After Brown acquired the Vanderbilt site, he hired Albert Buchman and Ely Jacques Kahn to design several store structures on the site, each ranging from six to eight stories. Cross & Brown were hired as the real estate brokers. Kahn later recalled that, although neither Brown nor the site's real estate brokers had asked his opinion for the site, the final plans called for the construction of several stores, connected via an alley. According to Kahn, the developers met weekly to discuss the construction of the buildings, but "there was still the question as to whether the development was entirely what the circumstances warranted". G. Richard Davis & Co. was hired to erect the structures.

In March 1927, Bergdorf Goodman leased the structure at the southwest corner of 58th Street and Fifth Avenue from Frederick Brown.
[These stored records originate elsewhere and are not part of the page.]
-- ==== Sys2Proof/Certificates/Slice0/Obligations.lean ====
section
/-! DEFINITION. The statements about the machine: one `Obligations` definition for each, over the parts that stand before
it. -/

namespace Sys2Proof.Statements
end Sys2Proof.Statements

open Sys2Proof Sys2Proof.Machine Sys2Proof.Statements

/-! ## Integer and logic instructions (R180-R186) -/

/-- R181: whenever an integer arithmetic word issues, it completes: lane by lane of Active(), `Put` of the sum,
difference, clamped sum or difference, product, upper product, multiply-add, wide multiply-add, smaller, larger,
absolute value and negation, after 4 clocks (6 for the 64-bit and multiplying ones), and the PC passes the word. -/
def Obligations.IntegerArithmeticCompletes : Prop :=
  ∀ o : V3,
    let ty := o.ty.toNat
    let d := o.d.toNat
    let put := fun (f : Iss → Nat → Int) (_ : State) (x : Iss) => x.putT ty d (f x)
    let np := fun (_ : State) (_ : Iss) => ([] : List (Nat × Mask × Mask))
    Fixed (.iadd o) (intSpec o (.iadd o) uses2 [0, 1, 4, 5, 6, 7] [0]) 4 (put fun x l => x.opdA o l + x.opdB o l) np
    ∧ Fixed (.isub o) (intSpec o (.isub o) uses2 [0, 1, 4, 5, 6, 7] [0]) 4 (put fun x l => x.opdA o l - x.opdB o l) np
    ∧ Fixed (.iadds o) (intSpec o (.iadds o) uses2 [0, 1, 4, 5, 6, 7] [0, 1]) 4
        (put fun x l => clampTy ty (if o.func = 0#3 then x.opdA o l + x.opdB o l else x.opdA o l - x.opdB o l)) np
    ∧ Fixed (.iadd64 o) (intSpec o (.iadd64 o) uses2 [2, 3] [0]) 6 (put fun x l => x.opdA o l + x.opdB o l) np
    ∧ Fixed (.isub64 o) (intSpec o (.isub64 o) uses2 [2, 3] [0]) 6 (put fun x l => x.opdA o l - x.opdB o l) np
    ∧ Fixed (.imul o) (intSpec o (.imul o) uses2 [0, 1, 2, 3, 4, 5, 6, 7] [0]) 6
        (put fun x l => x.opdA o l * x.opdB o l) np
    ∧ Fixed (.imulh o) (intSpec o (.imulh o) uses2 [0, 1] [0]) 6 (put fun x l => x.opdA o l * x.opdB o l / 2 ^ 32) np
    ∧ Fixed (.imad o) (intSpec o (.imad o) { uses2 with c := .typed } [0, 1, 4, 5, 6, 7] [0]) 6
        (put fun x l => x.opdA o l * x.opdB o l + x.opdC o l) np
    ∧ Fixed (.imadw o) (intSpec o (.imadw o) { d := .two, a := .one, b := .one, c := .two } [0, 1] [0]) 6
        (fun _ x => x.put2 d fun l =>
          narrow (x.opdA o l * x.opdB o l + readAs ty 64 (x.pair o.c.toNat l).toNat) 64) np
    ∧ Fixed (.imin o) (intSpec o (.imin o) uses2 [0, 1, 2, 3, 4, 5, 6, 7] [0]) 4
        (put fun x l => min (x.opdA o l) (x.opdB o l)) np
    ∧ Fixed (.imax o) (intSpec o (.imax o) uses2 [0, 1, 2, 3, 4, 5, 6, 7] [0]) 4
        (put fun x l => max (x.opdA o l) (x.opdB o l)) np
    ∧ Fixed (.iabs o) (intSpec o (.iabs o) uses1 [0, 2, 4, 6] [0]) 4 (put fun x l => ((x.opdA o l).natAbs : Int)) np
    ∧ Fixed (.ineg o) (intSpec o (.ineg o) uses1 [0, 1, 2, 3, 4, 5, 6, 7] [0]) 4 (put fun x l => -x.opdA o l) np

namespace Sys2Proof.Statements

/-- R182: whenever a logic, shift, rotation, count or bit-reversal word issues, it completes with the bitwise result
of the n-bit fields: a shift by n or more gives 0 (SAR: copies of the sign), a rotation turns by the amount modulo n,
a count of 0 gives n for CLZ and CTZ, and BREV puts bit n-1-i at bit i. -/
def LogicAndBitsComplete : Prop :=
  ∀ o : V3,
    let n := tyBits o.ty.toNat
    let np := fun (_ : State) (_ : Iss) => ([] : List (Nat × Mask × Mask))
    let put := fun (f : Iss → Nat → Nat) (_ : State) (x : Iss) => x.putT o.ty.toNat o.d.toNat fun l => (f x l : Int)
    let one := fun (f : Iss → Nat → Nat) (_ : State) (x : Iss) => x.put1 o.d.toNat (f x)
    let all := [0, 1, 2, 3, 4, 5, 6, 7]
    let a := fun (x : Iss) (l : Nat) => x.raw o.a.toNat n l
    let b := fun (x : Iss) (l : Nat) => x.rawB o n l
    let cnt := { d := Use.one, a := .typed, b := .no, c := .no : Uses }
    Fixed (.and o) (intSpec o (.and o) uses2 all [0]) 4 (put fun x l => a x l &&& b x l) np
    ∧ Fixed (.or o) (intSpec o (.or o) uses2 all [0]) 4 (put fun x l => a x l ||| b x l) np
    ∧ Fixed (.xor o) (intSpec o (.xor o) uses2 all [0]) 4 (put fun x l => a x l ^^^ b x l) np
    ∧ Fixed (.andn o) (intSpec o (.andn o) uses2 all [0]) 4 (put fun x l => a x l &&& (2 ^ n - 1 - b x l)) np
    ∧ Fixed (.not o) (intSpec o (.not o) uses1 all [0]) 4
        (fun _ x => x.putT o.ty.toNat o.d.toNat fun l => -x.opdA o l - 1) np
    ∧ Fixed (.shl o) (intSpec o (.shl o) usesShift [0, 1, 2, 3] [0]) 4
        (put fun x l => if n ≤ x.amount o l then 0 else a x l <<< x.amount o l) np
    ∧ Fixed (.shr o) (intSpec o (.shr o) usesShift [0, 1, 2, 3] [0]) 4
        (put fun x l => if n ≤ x.amount o l then 0 else a x l >>> x.amount o l) np
    ∧ Fixed (.sar o) (intSpec o (.sar o) usesShift [0, 1, 2, 3] [0]) 4
        (fun _ x => x.putT o.ty.toNat o.d.toNat fun l => signExt (a x l) n / 2 ^ min (x.amount o l) (n - 1)) np
    ∧ Fixed (.rot o) (intSpec o (.rot o) usesShift [0, 1, 2, 3] [0, 1]) 4
        (put fun x l => rotl n (a x l) (if o.func = 0#3 then x.amount o l % n else n - x.amount o l % n)) np
    ∧ Fixed (.popc o) (intSpec o (.popc o) cnt [0, 1, 2, 3] [0]) 6 (one fun x l => popcount n (a x l)) np
    ∧ Fixed (.clz o) (intSpec o (.clz o) cnt [0, 1, 2, 3] [0]) 6 (one fun x l => clz n (a x l)) np
    ∧ Fixed (.ctz o) (intSpec o (.ctz o) cnt [0, 1, 2, 3] [0]) 6 (one fun x l => ctz n (a x l)) np
    ∧ Fixed (.brev o) (intSpec o (.brev o) uses1 [0, 1, 2, 3] [0]) 6
        (put fun x l => ofBits n fun i => (a x l).testBit (n - 1 - i)) np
Bergdorf Goodman was to pay Brown $187,500 a year until 1949. Bergdorf Goodman offered to buy the rest of the Vanderbilt site outright, but Brown rejected the offer. Brown submitted plans for the first building to the New York City Department of Buildings later that March, and the plans for the other stores were filed that April. The plans called for an arcade extending between 57th and 58th streets, as well as seven storefronts measuring between 22 and 40 ft wide. The central five storefronts were to be shorter than the outer two storefronts. In December 1927, the New York Building Congress gave awards to sixteen people who had worked on the buildings.
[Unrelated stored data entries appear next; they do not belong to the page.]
-- ==== Sys2Proof/Laws/State.lean ====
section
/-! SUPPORT. What each named update of the machine does to each field, true by definition, so that no proof unfolds a record
update. -/

namespace Sys2Proof.Machine

/-! ## Updates of the state -/

@[simp] theorem State.setCore_clk (s : State) (c : Nat) (k : Core) :
    (s.setCore c k).clk = s.clk := rfl
@[simp] theorem State.setCore_booted (s : State) (c : Nat) (k : Core) :
    (s.setCore c k).booted = s.booted := rfl
@[simp] theorem State.setCore_mem (s : State) (c : Nat) (k : Core) :
    (s.setCore c k).mem = s.mem := rfl
@[simp] theorem State.setCore_poison (s : State) (c : Nat) (k : Core) :
    (s.setCore c k).poison = s.poison := rfl
@[simp] theorem State.setCore_noise (s : State) (c : Nat) (k : Core) :
    (s.setCore c k).noise = s.noise := rfl
@[simp] theorem State.setCore_oldCode (s : State) (c : Nat) (k : Core) :
    (s.setCore c k).oldCode = s.oldCode := rfl
@[simp] theorem State.setCore_codecBusy (s : State) (c : Nat) (k : Core) :
    (s.setCore c k).codecBusy = s.codecBusy := rfl
@[simp] theorem State.setCore_l1own (s : State) (c : Nat) (k : Core) :
    (s.setCore c k).l1own = s.l1own := rfl
@[simp] theorem State.setCore_cores (s : State) (c : Nat) (k : Core) :
    (s.setCore c k).cores = KMap.put s.cores c k := rfl
@[simp] theorem State.setCore_dies (s : State) (c : Nat) (k : Core) :
    (s.setCore c k).dies = s.dies := rfl
@[simp] theorem State.setCore_dlinks (s : State) (c : Nat) (k : Core) :
    (s.setCore c k).dlinks = s.dlinks := rfl
@[simp] theorem State.setCore_vfs (s : State) (c : Nat) (k : Core) :
    (s.setCore c k).vfs = s.vfs := rfl
@[simp] theorem State.setCore_dist (s : State) (c : Nat) (k : Core) :
    (s.setCore c k).dist = s.dist := rfl
@[simp] theorem State.setCore_fwc (s : State) (c : Nat) (k : Core) :
    (s.setCore c k).fwc = s.fwc := rfl
@[simp] theorem State.setCore_eva (s : State) (c : Nat) (k : Core) :
    (s.setCore c k).eva = s.eva := rfl
@[simp] theorem State.setCore_sel (s : State) (c : Nat) (k : Core) :
    (s.setCore c k).sel = s.sel := rfl
@[simp] theorem State.setCore_inbox (s : State) (c : Nat) (k : Core) :
    (s.setCore c k).inbox = s.inbox := rfl
@[simp] theorem State.setCore_agenda (s : State) (c : Nat) (k : Core) :
    (s.setCore c k).agenda = s.agenda := rfl
@[simp] theorem State.setCore_turn (s : State) (c : Nat) (k : Core) :
    (s.setCore c k).turn = s.turn := rfl
@[simp] theorem State.setCore_choices (s : State) (c : Nat) (k : Core) :
    (s.setCore c k).choices = s.choices := rfl
@[simp] theorem State.setCore_frees (s : State) (c : Nat) (k : Core) :
    (s.setCore c k).frees = s.frees := rfl

@[simp] theorem State.setDie_clk (s : State) (d : Nat) (x : Die) :
    (s.setDie d x).clk = s.clk := rfl
@[simp] theorem State.setDie_booted (s : State) (d : Nat) (x : Die) :
    (s.setDie d x).booted = s.booted := rfl
@[simp] theorem State.setDie_mem (s : State) (d : Nat) (x : Die) :
    (s.setDie d x).mem = s.mem := rfl
@[simp] theorem State.setDie_poison (s : State) (d : Nat) (x : Die) :
    (s.setDie d x).poison = s.poison := rfl
@[simp] theorem State.setDie_noise (s : State) (d : Nat) (x : Die) :
    (s.setDie d x).noise = s.noise := rfl
@[simp] theorem State.setDie_oldCode (s : State) (d : Nat) (x : Die) :
    (s.setDie d x).oldCode = s.oldCode := rfl
@[simp] theorem State.setDie_codecBusy (s : State) (d : Nat) (x : Die) :
    (s.setDie d x).codecBusy = s.codecBusy := rfl
@[simp] theorem State.setDie_l1own (s : State) (d : Nat) (x : Die) :
    (s.setDie d x).l1own = s.l1own := rfl
@[simp] theorem State.setDie_cores (s : State) (d : Nat) (x : Die) :
    (s.setDie d x).cores = s.cores := rfl
@[simp] theorem State.setDie_dies (s : State) (d : Nat) (x : Die) :
    (s.setDie d x).dies = KMap.put s.dies d x := rfl
@[simp] theorem State.setDie_dlinks (s : State) (d : Nat) (x : Die) :
    (s.setDie d x).dlinks = s.dlinks := rfl
@[simp] theorem State.setDie_vfs (s : State) (d : Nat) (x : Die) :
    (s.setDie d x).vfs = s.vfs := rfl
@[simp] theorem State.setDie_dist (s : State) (d : Nat) (x : Die) :
    (s.setDie d x).dist = s.dist := rfl
@[simp] theorem State.setDie_fwc (s : State) (d : Nat) (x : Die) :
    (s.setDie d x).fwc = s.fwc := rfl
@[simp] theorem State.setDie_eva (s : State) (d : Nat) (x : Die) :
    (s.setDie d x).eva = s.eva := rfl
@[simp] theorem State.setDie_sel (s : State) (d : Nat) (x : Die) :
    (s.setDie d x).sel = s.sel := rfl
@[simp] theorem State.setDie_inbox (s : State) (d : Nat) (x : Die) :
    (s.setDie d x).inbox = s.inbox := rfl
@[simp] theorem State.setDie_agenda (s : State) (d : Nat) (x : Die) :
    (s.setDie d x).agenda = s.agenda := rfl
@[simp] theorem State.setDie_turn (s : State) (d : Nat) (x : Die) :
    (s.setDie d x).turn = s.turn := rfl
@[simp] theorem State.setDie_choices (s : State) (d : Nat) (x : Die) :
    (s.setDie d x).choices = s.choices := rfl
@[simp] theorem State.setDie_frees (s : State) (d : Nat) (x : Die) :
    (s.setDie d x).frees = s.frees := rfl

@[simp] theorem State.setVf_clk (s : State) (v : Nat) (x : Vf) :
    (s.setVf v x).clk = s.clk := rfl
@[simp] theorem State.setVf_booted (s : State) (v : Nat) (x : Vf) :
    (s.setVf v x).booted = s.booted := rfl
@[simp] theorem State.setVf_mem (s : State) (v : Nat) (x : Vf) :
    (s.setVf v x).mem = s.mem := rfl
@[simp] theorem State.setVf_poison (s : State) (v : Nat) (x : Vf) :
    (s.setVf v x).poison = s.poison := rfl
@[simp] theorem State.setVf_noise (s : State) (v : Nat) (x : Vf) :
    (s.setVf v x).noise = s.noise := rfl
@[simp] theorem State.setVf_oldCode (s : State) (v : Nat) (x : Vf) :
    (s.setVf v x).oldCode = s.oldCode := rfl
@[simp] theorem State.setVf_codecBusy (s : State) (v : Nat) (x : Vf) :
    (s.setVf v x).codecBusy = s.codecBusy := rfl
@[simp] theorem State.setVf_l1own (s : State) (v : Nat) (x : Vf) :
    (s.setVf v x).l1own = s.l1own := rfl
@[simp] theorem State.setVf_cores (s : State) (v : Nat) (x : Vf) :
    (s.setVf v x).cores = s.cores := rfl
@[simp] theorem State.setVf_dies (s : State) (v : Nat) (x : Vf) :
    (s.setVf v x).dies = s.dies := rfl
@[simp] theorem State.setVf_dlinks (s : State) (v : Nat) (x : Vf) :
    (s.setVf v x).dlinks = s.dlinks := rfl
@[simp] theorem State.setVf_vfs (s : State) (v : Nat) (x : Vf) :
    (s.setVf v x).vfs = KMap.put s.vfs v x := rfl
@[simp] theorem State.setVf_dist (s : State) (v : Nat) (x : Vf) :
    (s.setVf v x).dist = s.dist := rfl
@[simp] theorem State.setVf_fwc (s : State) (v : Nat) (x : Vf) :
    (s.setVf v x).fwc = s.fwc := rfl
@[simp] theorem State.setVf_eva (s : State) (v : Nat) (x : Vf) :
    (s.setVf v x).eva = s.eva := rfl
@[simp] theorem State.setVf_sel (s : State) (v : Nat) (x : Vf) :
    (s.setVf v x).sel = s.sel := rfl
@[simp] theorem State.setVf_inbox (s : State) (v : Nat) (x : Vf) :
    (s.setVf v x).inbox = s.inbox := rfl
@[simp] theorem State.setVf_agenda (s : State) (v : Nat) (x : Vf) :
    (s.setVf v x).agenda = s.agenda := rfl
@[simp] theorem State.setVf_turn (s : State) (v : Nat) (x : Vf) :
    (s.setVf v x).turn = s.turn := rfl
@[simp] theorem State.setVf_choices (s : State) (v : Nat) (x : Vf) :
    (s.setVf v x).choices = s.choices := rfl
@[simp] theorem State.setVf_frees (s : State) (v : Nat) (x : Vf) :
    (s.setVf v x).frees = s.frees := rfl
==== Completion and opening ====
Edwin Goodman announced in January 1928 that he would move into a 14-room apartment atop the northernmost structure. At the time, the store manufactured its own garments on site, and city law allowed only janitors to live above the store. To get around this restriction, Goodman assumed the title of "janitor", leading to him being called "New York's wealthiest janitor". The Bergdorf Goodman store in the northernmost structure opened to the public in early March 1928, being the first structure to open. When the store buildings were completed, there were concerns that the stores would not receive much traffic. However, within two months of the new store's opening, Bergdorf Goodman reported that its business had increased by 60%. For the next several decades, the Fifth Avenue building remained Bergdorf Goodman's only location.

Meanwhile, Dobbs & Co. leased the three southernmost structures, at the northwest corner of 57th Street and Fifth Avenue, that January. At the time, Dobbs planned to use four floors in all three structures; Crofut & Knapp Co. was to lease the fifth floor, while the remaining two or three floors in each structure would be leased to other stores. Dobbs & Co. combined five of the storefronts into a single store. The Bergdorf Goodman Building's four southernmost structures were thus originally known as the Dobbs Building. The Dobbs store opened on October 16, 1928. Multiple retailers negotiated for space in the remaining structures on the Vanderbilt site. The development of the Bergdorf Goodman Building contributed to the growth of 57th Street as a retail corridor.

=== Early years ===

==== Brown ownership ====
After the buildings were completed in 1928, Brown transferred ownership of the storefronts to the Barclay-Arrow Corporation. By early 1929, Bergdorf Goodman had outgrown the northernmost storefront. As such, the company leased the two structures to the south of its original storefront that May; these storefronts had been empty ever since their completion. Theodore Hofstatter was hired to renovate the second through sixth stories of these buildings, adding offices to the fifth floor and workrooms on the sixth floor. Bergdorf Goodman added a shoe department, and it also added a boudoir and hired Grand Duchess Maria Pavlovna of Russia to run the boudoir. Bergdorf Goodman subleased the ground floor and basement of 750 Fifth Avenue to the linen shop Mosse Inc. in July 1929, and the ground floor and basement of 754 Fifth Avenue was leased to Tecla Pearls Inc. that November. In addition, the Plaza Trust Company agreed to lease a storefront facing 57th Street.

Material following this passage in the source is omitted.